Exits with a non-zero status code, thus causing the docker container to be restarted instead of contineoulsy printing the error message
Switching to a debian based base image since only alpine appears to be affected by this issue: https://stackoverflow.com/questions/77679957/python-multiprocessing-no-file-descriptors-available-error-inside-docker-alpine
https://gitlab.alpinelinux.org/alpine/aports/-/issues/15651

githubDante · 2025-05-29T20:03:39Z

Hi,

The problem is caused by the Pysolarman initialization for each new client/connection which at some point leads to semaphore exhaustion (according to the linked posts). Modification of the proxy to use a single instance of Pysolarman should fix it.

githubDante · 2025-05-29T21:40:55Z

Hi,

Can you try this version of the proxy on alpine and see how it handles multiple connections/longer operating intervals.

ngehrsitz · 2025-06-04T18:05:08Z

Hi @githubDante,
unfortunately your version does not work at all with evcc as a client. I can see that some data is sent, but I just get IO timeouts

('127.0.0.1', 57492): New connection
DEBUG:pysolarmanv5.pysolarmanv5:[2967017391] SENT: a5 17 00 10 45 29 00 af 17 d9 b0 02 00 00 00 00 00 00 00 00 00 00 00 00 00 00 01 03 02 65 00 01 95 ad 94 15
('127.0.0.1', 57492): Connection closed

read failed: read tcp 127.0.0.1:57454->127.0.0.1:1502: i/o timeout
Power:          read failed: read tcp 127.0.0.1:57454->127.0.0.1:1502: i/o timeout
Energy:         read failed: read tcp 127.0.0.1:57456->127.0.0.1:1502: i/o timeout
Current L1..L3: read failed: read tcp 127.0.0.1:57460->127.0.0.1:1502: i/o timeout
read failed: read tcp 127.0.0.1:57463->127.0.0.1:1502: i/o timeout

I got slightly further with f889e55, but the reconnect does not work:
('127.0.0.1', 52834): New connection

DEBUG:pysolarmanv5.pysolarmanv5:[2967017391] SENT: a5 17 00 10 45 64 00 af 17 d9 b0 02 00 00 00 00 00 00 00 00 00 00 00 00 00 00 01 03 02 65 00 01 95 ad cf 15
WARNING:asyncio:socket.send() raised exception.
('127.0.0.1', 52834): Connection closed

davidrapan · 2025-06-04T18:36:04Z

evcc supports the Solarman protocol?

ngehrsitz · 2025-06-04T19:47:01Z

evcc supports the Solarman protocol?

No, it uses Modbus RTU over TCP which is why I am running solarman_rtu_proxy.py in the first place

davidrapan · 2025-06-04T22:40:19Z

Ah, I mixed up the proxy "type", my bad. :)
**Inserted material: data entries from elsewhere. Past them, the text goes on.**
-- ==== Sys2Proof/Certificates/Slice0/Obligations.lean ====
section
/-! DEFINITION. The statements about the engine, for the provers. The first part holds the vocabulary they share, written
from the spec's rules and not from the model's meanings where the two could differ. -/

namespace Sys2Proof.Claims

open Sys2Proof.Machine

/-- A context index that exists and holds a filter: what `check_ctx` and `check_valid` ask (40_lifecycle.md R80). -/
abbrev Ready (s : State) (c : Nat) : Prop := c < s.cfg.nctx ∧ (s.ctx c).valid = true

/-- What the checks of a key command ask (40_lifecycle.md R80). -/
abbrev KeyReady (s : State) (c : Nat) : Prop := Ready s c ∧ s.keylen.toNat ≤ s.cfg.keyMax

/-- `L` is `SlotsForKey` of the current key in context `c` (41_hash_pipeline.md R100). -/
abbrev Touches (s : State) (c : Nat) (L : List Nat) : Prop :=
  slotsForKey s.cfg s.key (s.ctx c).k.toNat (s.ctx c).m.toNat = some L

/-- Every slot of `L` is nonzero (42_slot_ops.md R111). -/
abbrev AllSet (x : Ctx) (L : List Nat) : Prop := ∀ j ∈ L, x.slots.getD j 0 ≠ 0

/-- A slot after `n` increments under a policy (42_slot_ops.md R112, R122). -/
def raised (p : Policy) (v : Byte) (n : Nat) : Byte :=
  match p with
  | .wrap => BitVec.ofNat 8 (v.toNat + n)
  | .sat => BitVec.ofNat 8 (min 255 (v.toNat + n))

/-- A slot after `n` decrements under a policy (42_slot_ops.md R112, R122). -/
def lowered (p : Policy) (v : Byte) (n : Nat) : Byte :=
  match p with
  | .wrap => v - BitVec.ofNat 8 n
  | .sat => BitVec.ofNat 8 (v.toNat - n)

/-- Some increment of a visit of `L` started at 255 (42_slot_ops.md R112). -/
abbrev Overflows (x : Ctx) (L : List Nat) : Prop := ∃ j ∈ L, 255 < (x.slots.getD j 0).toNat + L.count j

/-- Some decrement of a visit of `L` started at 0 (42_slot_ops.md R112). -/
abbrev Underflows (x : Ctx) (L : List Nat) : Prop := ∃ j ∈ L, (x.slots.getD j 0).toNat < L.count j

/-- The context with every slot of `L` set to 1 and the operation counted (42_slot_ops.md R115). -/
def marked (x : Ctx) (L : List Nat) : Ctx :=
  { x with slots := x.slots.mapIdx (fun j v => if j ∈ L then 1 else v), count := x.count + 1 }

/-- The context with every slot incremented once per occurrence in `L` and the operation counted
(42_slot_ops.md R116). -/
def incremented (x : Ctx) (L : List Nat) : Ctx :=
  { x with slots := x.slots.mapIdx (fun j v => raised x.ovf v (L.count j)), count := x.count + 1 }

/-- The context with every slot decremented once per occurrence in `L` and the operation counted
(42_slot_ops.md R120). -/
def decremented (x : Ctx) (L : List Nat) : Ctx :=
  { x with slots := x.slots.mapIdx (fun j v => lowered x.ovf v (L.count j)), count := x.count + 1 }

/-- The next step is the engine's turn: nothing is scheduled before it, or its turn is what is scheduled next (log entry 3). -/
abbrev EngineNext (s : State) : Prop := s.schedule = [] ∨ ∃ rest, s.schedule = .engine :: rest

/-- The checks of each command in the order of 60_exceptions.md R167, rows 2 to 12: whether the check passes, and the
code it reports when it does not. -/
def checksOf (s : State) : Instr → List (Bool × ErrCode)
  | .config ca _ _ =>
    [(decide (ca < s.cfg.nctx), .badCtx),
     (decide (1 ≤ s.arg0.toNat ∧ s.arg0.toNat ≤ s.cfg.mMax ∧ s.arg1.toNat ≤ s.cfg.kMax), .config)]
  | .destroy ca | .getcfg ca => [(decide (ca < s.cfg.nctx), .badCtx)]
  | .getm ca | .getk ca | .getcount ca =>
    [(decide (ca < s.cfg.nctx), .badCtx), ((s.ctx ca).valid, .notConfigured)]
  | .getslot ca =>
    [(decide (ca < s.cfg.nctx), .badCtx), ((s.ctx ca).valid, .notConfigured),
     (decide (s.arg0.toNat < (s.ctx ca).m.toNat), .range)]
  | .slotidx ca =>
    [(decide (ca < s.cfg.nctx), .badCtx), ((s.ctx ca).valid, .notConfigured),
     (decide (s.keylen.toNat ≤ s.cfg.keyMax), .range), (decide (s.arg0.toNat < (s.ctx ca).k.toNat), .range),
     ((slotIndex s.cfg s.key s.arg0.toNat (s.ctx ca).m.toNat).isSome, .hash)]
  | .slots ca | .test ca | .add ca | .testadd ca =>
    [(decide (ca < s.cfg.nctx), .badCtx), ((s.ctx ca).valid, .notConfigured),
     (decide (s.keylen.toNat ≤ s.cfg.keyMax), .range),
     ((slotsForKey s.cfg s.key (s.ctx ca).k.toNat (s.ctx ca).m.toNat).isSome, .hash)]
  | .testrem ca =>
    [(decide (ca < s.cfg.nctx), .badCtx), ((s.ctx ca).valid, .notConfigured),
     (decide ((s.ctx ca).var = .bf ∨ s.keylen.toNat ≤ s.cfg.keyMax), .range),
     (decide ((s.ctx ca).var = .bf) ||
       (slotsForKey s.cfg s.key (s.ctx ca).k.toNat (s.ctx ca).m.toNat).isSome, .hash)]
  | .tobf ca cb =>
    [(decide (ca < s.cfg.nctx), .badCtx), (decide (cb < s.cfg.nctx), .badCtx), ((s.ctx ca).valid, .notConfigured),
     (decide ((s.ctx ca).var = .cbf), .variant)]
  | .ser ca =>
    [(decide (ca < s.cfg.nctx), .badCtx), ((s.ctx ca).valid, .notConfigured),
     (decide ((serialize (s.ctx ca).filter).length ≤ s.cfg.serMax), .serOverflow)]
  | .deser ca var _ =>
    [(decide (ca < s.cfg.nctx), .badCtx), (decide (s.serlen.toNat ≤ s.cfg.serMax), .range),
     ((decodeText s.cfg var s.text).isSome, .decode)]
  | .equals ca cb =>
    [(decide (ca < s.cfg.nctx), .badCtx), (decide (cb < s.cfg.nctx), .badCtx), ((s.ctx ca).valid, .notConfigured),
     ((s.ctx cb).valid, .notConfigured)]

/-- The code of the first check that does not pass, and `OK` when all pass (60_exceptions.md R167). -/
def firstFailure : List (Bool × ErrCode) → ErrCode
  | [] => .ok
  | (pass, e) :: rest => if pass then firstFailure rest else e

/-- The context a command may write (60_exceptions.md R185). -/
def writesCtx : Instr → Option Nat
  | .config ca _ _ | .destroy ca | .add ca | .testadd ca | .testrem ca | .deser ca _ _ => some ca
  | .tobf _ cb => some cb
  | .getm _ | .getk _ | .getcount _ | .getslot _ | .getcfg _ | .slotidx _ | .slots _ | .test _ | .ser _
  | .equals _ _ => none

/-- The contexts a command names (60_exceptions.md R185). -/
def namesCtx : Instr → List Nat
  | .tobf ca cb | .equals ca cb => [ca, cb]
  | .config ca _ _ | .destroy ca | .add ca | .testadd ca | .testrem ca | .deser ca _ _
  | .getm ca | .getk ca | .getcount ca | .getslot ca | .getcfg ca | .slotidx ca | .slots ca | .test ca
  | .ser ca => [ca]

/-- The command replaces or ends the filter of context `c`: construction, deserialization, projection onto it, destruction
(42_slot_ops.md R124). -/
def replaces (c : Nat) : Instr → Bool
  | .config ca _ _ | .destroy ca | .deser ca _ _ => decide (ca = c)
  | .tobf _ cb => decide (cb = c)
  | .getm _ | .getk _ | .getcount _ | .getslot _ | .getcfg _ | .slotidx _ | .slots _ | .test _ | .add _
  | .testadd _ | .testrem _ | .ser _ | .equals _ _ => false

/-- An 8-aligned address that the maps of 10_state.md R13 and 20_memory.md R41 mark RAZ/WI. -/
def RazWi (p : Config) (a : Nat) : Prop :=
  (0x70 ≤ a ∧ a < 0x10000) ∨ (0x10000 + p.keyMax ≤ a ∧ a < 0x20000) ∨
  (0x20000 + 8 * p.kMax ≤ a ∧ a < 0x1000000) ∨ 0x1000000 + p.serMax ≤ a

/-- A write to this address is ignored always: RAZ/WI, a read-only register, or the `IDXBUF` window (20_memory.md R43). -/
def WriteIgnored (p : Config) (a : Nat) : Prop :=
  RazWi p a ∨ a ∈ [0x28, 0x40, 0x48, 0x50, 0x58, 0x60, 0x68] ∨ (0x20000 ≤ a ∧ a < 0x30000)

/-- A command input at the host port (70_reset_and_hazards.md R203). -/
def InputAddr (p : Config) (a : Nat) : Prop :=
  a ∈ [0x00, 0x18, 0x20, 0x30, 0x38] ∨ (0x10000 ≤ a ∧ a < 0x10000 + p.keyMax) ∨
  (0x1000000 ≤ a ∧ a < 0x1000000 + p.serMax)

/-- A command output at the host port (70_reset_and_hazards.md R204). -/
def OutputAddr (p : Config) (a : Nat) : Prop :=
  a ∈ [0x28, 0x38, 0x40] ∨ (0x20000 ≤ a ∧ a < 0x20000 + 8 * p.kMax) ∨
  (0x1000000 ≤ a ∧ a < 0x1000000 + p.serMax)

/-- The opcodes of 30_encoding.md R65. -/
def listedOpcodes : List Nat :=
  [0x01, 0x02, 0x03, 0x04, 0x05, 0x06, 0x07, 0x10, 0x11, 0x20, 0x21, 0x22, 0x23, 0x30, 0x40, 0x41, 0x50]

/-- A word that 30_encoding.md R66 calls illegal: a reserved opcode, a set reserved bit, `VAR` or `OVF` set where only
`CONFIG` and `DESER` use them, or `CB` set where only `TOBF` and `EQUALS` use it. -/
def IllegalWord (w : Word) : Prop :=
  w.toNat % 256 ∉ listedOpcodes ∨ w.toNat / 2 ^ 18 ≠ 0 ∨
  (w.toNat % 256 ∉ [0x01, 0x41] ∧ w.toNat / 2 ^ 16 % 4 ≠ 0) ∨
  (w.toNat % 256 ∉ [0x30, 0x50] ∧ w.toNat / 2 ^ 12 % 16 ≠ 0)

end Sys2Proof.Claims

open Sys2Proof Sys2Proof.Machine Sys2Proof.Safety Sys2Proof.Claims

/-! ### Encoding -/

/-- Decoding the word of a well-formed command gives the command back, with every field (30_encoding.md R62 to R65). -/
def Obligations.DecodeInvertsEncode : Prop :=
  ∀ i : Instr, i.wellFormed = true → decode (encode i) = .ok i

/-- Every word that decodes is the word of the well-formed command it decodes to, so no two words mean one command and no
bit is ignored (30_encoding.md R62 to R66). -/
def Obligations.EncodeInvertsDecode : Prop :=
  ∀ (w : Word) (i : Instr), decode w = .ok i → i.wellFormed = true ∧ encode i = w

/-- Words written out from 30_encoding.md R62 and R65, one of each family, decode to their commands. -/
def Obligations.SpecWordsDecode : Prop :=
  decode 0x0000000000030201 = .ok (.config 2 .cbf .sat) ∧
  decode 0x0000000000000105 = .ok (.getcount 1) ∧
  decode 0x0000000000000311 = .ok (.slots 3) ∧
  decode 0x0000000000000F23 = .ok (.testrem 15) ∧
  decode 0x0000000000002130 = .ok (.tobf 1 2) ∧
  decode 0x0000000000010241 = .ok (.deser 2 .cbf .wrap) ∧
  decode 0x0000000000001050 = .ok (.equals 0 1)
githubDante · 2025-06-05T18:31:36Z

Hi @githubDante, unfortunately your version does not work at all with evcc as a client. I can see that some data is sent, but I just get IO timeouts

This doesn't sounds good. Maybe I missed something. I will check and update when I have more info.

davidrapan · 2025-06-05T18:52:44Z

Yup, can confirm:

Listening on 0.0.0.0:8899
('192.168.144.208', 46344): New connection
DEBUG:pysolarmanv5.pysolarmanv5:[????????????] SENT: a5 33 00 10 45 ........................................
('192.168.144.208', 46344): Connection closed
('192.168.144.208', 46318): New connection
DEBUG:pysolarmanv5.pysolarmanv5:[????????????] SENT: a5 33 00 10 45 ........................................
('192.168.144.208', 36698): Connection closed

Edit: And wireshark doesn't show any comm proxy <-> logger, only client <-> proxy.

githubDante · 2025-06-05T19:18:19Z

The connect call was missing. The branch has been updated. I will try to test in docker as well.

davidrapan · 2025-06-05T19:40:19Z

('192.168.144.208', 47340): New connection
DEBUG:pysolarmanv5.pysolarmanv5:[????????????] SENT: a5 17 00 10 45 ........................................
DEBUG:pysolarmanv5.pysolarmanv5:[????????????] RECD: a5 41 00 10 15 ........................................

👍

githubDante · 2025-06-05T20:21:12Z

Also a fix for the reconnect issue has been added.

@ngehrsitz can you try again. Thank you in advance.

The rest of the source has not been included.